Holdren is a member of the National Academy of Sciences, the National Academy of Engineering, and the American Academy of Arts and Sciences. In December 1995, he delivered the Nobel Peace Prize acceptance lecture on behalf of the Pugwash Conferences on Science and World Affairs; he served as chair of the Pugwash executive committee from 1987 to 1997.
In 2006, as he prepared to assume the presidency at AAAS, he said: "I believe strongly in the power of partnerships, across institutions, sectors, and countries, for addressing the great challenges at the intersection of science and technology with the human condition—the challenges of poverty, disease, weapons of mass destruction, environmental impoverishment, climate change, terrorism, and more.

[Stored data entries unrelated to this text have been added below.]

-- ==== Sys2Proof/Machine/Die.lean ====
section
/-! DEFINITION. Sys2Proof/Machine/Die.lean: the management controller's scores and sparing (R255, R285, R351, R352), banks of L2 (R287-R293), tests and swaps of clusters (R279-R284), UCIe (R380), and page migration (R375-R379). -/

namespace Sys2Proof.Machine

/-! ## Suspicion scores (R255, R285, R351, R352, R380) -/

/-- SCORE_HALVING: Every hour of GTS all suspicion scores halve. (R352) -/
def execScoreHalving (s : State) : Out :=
  .next s.halved

/-- REMAP: At a remap point failed rows and suspect lane groups are replaced by spares. (R255) -/
def execRemap (c : CoreId) (s : State) : Out :=
  .next (if (s.getCore c).resident then s else s.remapCore c)

/-- BANK_SPARE: At a quiet point a suspect L2 bank is replaced by a spare. (R285) -/
def execBankSpare (die bank : Nat) (s : State) : Out :=
  .next
    (let u : ScoreUnit := .bank die bank
     let d := s.die die
     if !s.suspect u then s
     else if d.bankSpares < 2 then
       let map := match (List.range 32).find? (fun l => assocGet l d.bankMap l == bank) with
         | some l => assocSet d.bankMap l (32 + d.bankSpares)
         | none => d.bankMap
       (s.setDie die (fun d => { d with bankMap := map, bankSpares := d.bankSpares + 1 })).markReplaced u
     else (s.report u).markReplaced u)

/-- UCIE_LANE_REPAIR: A failing UCIe lane is repaired onto a redundant lane, and the repair is scored. (R380) -/
def execUcieLaneRepair (segment lane : Nat) (s : State) : Out :=
  .next
    (if s.mgmt.laneRepairs.contains (segment, lane) then s
     else ((s.repairLane segment lane).score (.ucie segment lane) 1).report (.ucie segment lane))

/-- UCIE_SEGMENT_FAILURE: A UCIe ring segment fails and its traffic is rerouted. (R380) -/
def execUcieSegmentFailure (segment : Nat) (s : State) : Out :=
  .next
    (if s.mgmt.segDown.contains segment then s
     else { s with mgmt := { s.mgmt with segDown := s.mgmt.segDown ++ [segment] } })

/-! ## Banks of L2 (R287, R288, R292, R293) -/

/-- HOT_COUNTER_HALVING: After 2^20 class-2 accesses of a die its hot-row frequency counters halve. (R293) -/
def execHotCounterHalving (die : Nat) (s : State) : Out :=
  .next
    (s.setDie die (fun d =>
      if 2 ^ 20 ≤ d.hotCount then
        { d with hot := d.hot.map (fun (x : Nat × Nat) => (x.1, x.2 / 2)), hotCount := d.hotCount - 2 ^ 20 }
      else d))

/-- The chip scratchpad addresses of a logical bank: base and size (R292). -/
def scratchBase (die bank : Nat) : Nat := 0xF_E000_0000_0000 + die * 0x1_0000_0000 + bank * 0x80_0000

/-- Memory without the words of a SCRATCH bank, which reads as zero (R288). -/
def State.clearBank (s : State) (die bank : Nat) : State :=
  let a := scratchBase die bank
  let out (x : Nat) : Bool := decide (x < a) || decide (a + 0x60_0000 ≤ x)
  { s with mem := s.mem.filter (fun c => out c.1), poison := s.poison.filter (fun p => out (16 * p)) }

/-- Lines that L2 no longer holds in the bank that R290 gives them are dropped: the lines of a bank that leaves CACHE, and those
that move between CACHE banks (R288). -/
def Die.rehash (d : Die) : Die := { d with l2 := d.l2.filter (fun x => d.dataBank x.1 == some x.2) }

/-- Hot rows beyond what the HOT banks hold are pinned no longer, the least recently used first, and lie in L2 as other lines do
(R288; which HOT bank holds a line is open: DESIGN CHOICE, notes/assumptions/12.md). -/
def Die.fitPins (d : Die) (n : Nat) : Die :=
  let out := d.pins.take (d.pins.length - bankLines * (d.banksOf 3).length)
  out.foldl (fun d p =>
    match d.dataBank p.1 with
    | some b => d.l2Take p.1 b n
    | none => d) { d with pins := d.pins.drop out.length }

/-- One bank takes its new role: the contents of a bank that is or was SCRATCH are zero (R288). -/
def State.changeRole (s : State) (die bank : Nat) (r : BitVec 3) : State :=
  let old := (s.die die).roles.toList.getD bank 0
  let s1 := if old = 1 || r = 1 then s.clearBank die bank else s
  { s1.setDie die (fun d =>
      if h : bank < 32 then (({ d with roles := d.roles.set bank r }).rehash).fitPins (Config.choose s.free) else d) with
    free := s1.free + 1 }

/-- The banks whose roles change, in ascending order, up to the first that holds a tile-operand line still in use; what waits
for room for a version tries again (R266, R288, R331). -/
def State.changeRoles (s : State) (die : Nat) : List (Nat × BitVec 3) → State
  | [] => s.setDie die (fun d => { d with bankBusy := false, newRoles := [] })
  | x :: r =>
    if (s.die die).opPins.any (fun p => decide (p.bank = x.1)) then s.setDie die (fun d => { d with newRoles := x :: r })
    else (s.changeRole die x.1 x.2).wakeVers.changeRoles die r

/-- BANK_ROLE_CHANGE: A BANKROLE write's role change proceeds bank by bank and clears BUSY when it ends. (R288) -/
def execBankRoleChange (die : Nat) (s : State) : Out :=
  .next (if (s.die die).bankBusy then s.changeRoles die (s.die die).newRoles else s)

/-! ## Tests and swaps of clusters (R279-R284) -/

/-- The next VISIBLE cluster of a die that is not leaving, after a number, wrapping from 65 to 0 (R281). -/
def State.nextVisible (s : State) (die after : Nat) : Option Nat :=
  ((List.range 66).map (fun k => (after + 1 + k) % 66)).find? (fun c =>
    (s.cluster die c).role == .visible && !(s.cluster die c).leaving)

/-- The cluster of a die in the PADDOCK role. -/
def State.paddock (s : State) (die : Nat) : Option Nat :=
  (List.range 66).find? (fun c => (s.cluster die c).role == .paddock)

/-- A cluster enters the PADDOCK role: it is cleared, and its test begins (R279, R282). -/
def State.beginTest (s : State) (die c : Nat) : State :=
  let s1 := s.setCluster die c (fun k => { ({} : Cluster) with role := .paddock, temp := k.temp, thermal := k.thermal })
  let s2 := (List.range 8).foldl (fun s k => s.setCore ⟨die, c, k⟩ { s.getCore ⟨die, c, k⟩ with
    resident := false, hart := {}, icache := [], l1 := [], tlb := [], opBuf := [], carry := 0, compare := 0 }) s1
  s2.setDie die (fun d => { d with paddockReady := false, testBegan := s.gts, testFaults := [] })

/-- A swap begins: the paddock, if there is one to take over, becomes VISIBLE with the outgoing cluster's PATTERN; the
outgoing cluster is leaving; its teams are asked to park (R280, R283). -/
def State.beginSwap (s : State) (die out : Nat) (inn : Option Nat) (failed : Nat) : State :=
  let pat := (s.cluster die out).pattern
  let s1 := match inn with
    | some p => s.setCluster die p (fun k => { k with role := .visible, leaving := false, pattern := pat })
    | none => s
  let s2 := (s1.setCluster die out (fun k => { k with leaving := true })).setDie die (fun d =>
    { d with swap := some { out := out, inn := inn, failed := failed }, paddockReady := false })
  (s2.teamsOn die out).foldl (fun s t => s.askTeam t.1 none false) s2

/-- The suspect cluster of a die that is swapped first: the highest score, then the lowest number (R281, R282). -/
def State.suspectCluster (s : State) (die : Nat) : Option Nat :=
  (List.range 66).foldl (fun (best : Option Nat) c =>
    if (s.cluster die c).role == .visible && !(s.cluster die c).leaving && s.clusterSuspect die c then
      match best with
      | none => some c
      | some b => if s.clusterScore die b < s.clusterScore die c then some c else some b
    else best) none

/-- A swap may begin on a die: the paddock is ready and none is under way (R281, R282). -/
def State.maySwap (s : State) (die : Nat) : Bool :=
  (s.die die).paddockReady && (s.die die).swap.isNone && s.power.state == 0

/-- TIMED_ROTATION: 60 s after the last swap, the next visible cluster is swapped with the ready paddock. (R281) -/
def execTimedRotation (die : Nat) (s : State) : Out :=
  .next
    (let d := s.die die
     let due := match d.lastSwapEnd with | some t => decide (t + 60000000000 ≤ s.gts) | none => true
     if due && s.maySwap die && (s.suspectCluster die).isNone then
       match s.nextVisible die d.rotPtr, s.paddock die with
       | some out, some p => (s.beginSwap die out (some p) 0).setDie die (fun d => { d with rotPtr := out })
       | _, _ => s
     else s)

/-- SUSPICION_SWAP: A cluster whose score reaches 64 is swapped with the paddock once it is ready. (R281) -/
def execSuspicionSwap (die : Nat) (s : State) : Out :=
  .next
    (if s.maySwap die then
       match s.suspectCluster die, s.paddock die with
       | some out, some p =>
         let units : List ScoreUnit := .cluster die out :: (List.range 8).map (fun k => .core ⟨die, out, k⟩)
         (units.filter s.suspect).foldl State.markReplaced (s.beginSwap die out (some p) 0)
       | _, _ => s
     else s)

/-- The visible count has fallen: TOPO_CHANGE to every hart (R284). -/
def State.topoChange (s : State) (die failed : Nat) : State :=
  s.postAll (mkRec s 5 0x8000
    (word (s.clCount % 2 ^ 10 + die % 16 * 2 ^ 16 + (s.die die).visible % 256 * 2 ^ 24 + failed % 128 * 2 ^ 32)) (word s.gts))

/-- Nothing of the harts that were on a cluster is left to perform there: posted reductions and engine commands (R244, R304). -/
def State.clusterIdle (s : State) (d c : Nat) : Bool :=
  (List.range 8).all (fun k =>
    let x := s.getCore ⟨d, c, k⟩
    x.hart.postsDone && x.bobbin.isEmpty && x.xcopy.isEmpty)

/-- SWAP_END: When the last team has left the outgoing cluster, it becomes the paddock. (R280) -/
def execSwapEnd (die : Nat) (s : State) : Out :=
  .next
    (match (s.die die).swap with
     | some w =>
       if (s.teamsOn die w.out).isEmpty && s.clusterIdle die w.out && s.power.state == 0 then
         let s1 := (s.beginTest die w.out).setDie die (fun d => { d with swap := none, lastSwapEnd := some s.gts })
         if w.inn.isNone then s1.topoChange die w.failed else s1
       else s
     | none => s)

/-- A cluster whose test failed is retired: the reserve becomes the paddock, or a swap without a paddock begins; a die
with fewer than two working clusters reports itself failed (R283). -/
def State.retire (s : State) (die c : Nat) : State :=
  let s1 := s.setCluster die c (fun k => { k with role := .retired })
  let working := ((s1.die die).clusters.toList.filter (fun (k : Cluster) => k.role != Role.retired)).length
  let m := s1.mgmt
  let s2 := if working < 2 && !m.dieFailed.contains die then
      { s1 with mgmt := { m with dieFailed := m.dieFailed ++ [die] } } else s1
  match (List.range 66).find? (fun c => (s2.cluster die c).role == .reserve) with
  | some r => s2.beginTest die r
  | none =>
    match s2.nextVisible die (s2.die die).rotPtr with
    | some out => s2.beginSwap die out none c
    | none => s2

I also believe strongly in the power of education—of students, of professionals, of publics, of policy-makers—in increasing the capacity of society to meet and surmount these challenges."
In an August 2006 commentary for the San Francisco Chronicle, Holdren and Leshner stressed the importance of energy conservation to address the threats posed by climate change.
"A prudent strategy must combine adaptation with effective measures to reduce the pace and magnitude of climate change," they wrote. "The best mitigation option immediately available is to accelerate the long-standing trend in raising the efficiency of energy use with the help of more efficient cars, trucks, planes, buildings, appliances and manufacturing processes. Between 1973 and 2005, the United States saved three times more energy through improvements in energy efficiency than through expanded supply. Those reductions in energy use also brought big reductions in what U.S. carbon-dioxide emissions otherwise would have been ...
"The huge reductions in carbon dioxide emissions required to stabilize the climate will be attainable only if a strong push for increased energy efficiency is accompanied by an equally strong push to replace the predominantly fossil sources of fuel and electricity in today's world with some combination of renewable energy sources, nuclear energy and advanced fossil-fuel technologies that capture and sequester carbon dioxide rather than releasing it to the atmosphere."
In his presidential address to the AAAS Annual Meeting in 2007, Holdren said world leaders would have to address contemporary challenges by working on a range of fronts—economic, diplomatic and technological. He urged scientists and engineers to get personally involved in developing solutions, and he drew a standing ovation when he called on them to "tithe" 10% of their time "to working to increase the benefits of science and technology for the human condition and to decrease the liabilities."
The American Association for the Advancement of Science (AAAS), founded in 1848, is the world's largest general scientific society; it serves 262 affiliated societies and academies of science, reaching 10 million individuals. It is publisher of the journal Science, which has the largest paid circulation of any peer-reviewed general science journal in the world and an estimated total readership of 1 million. AAAS is a non-profit organization, with membership open to everyone. It fulfills its mission to "advance science and serve society" through initiatives in science policy; international programs; science education; communication; and more.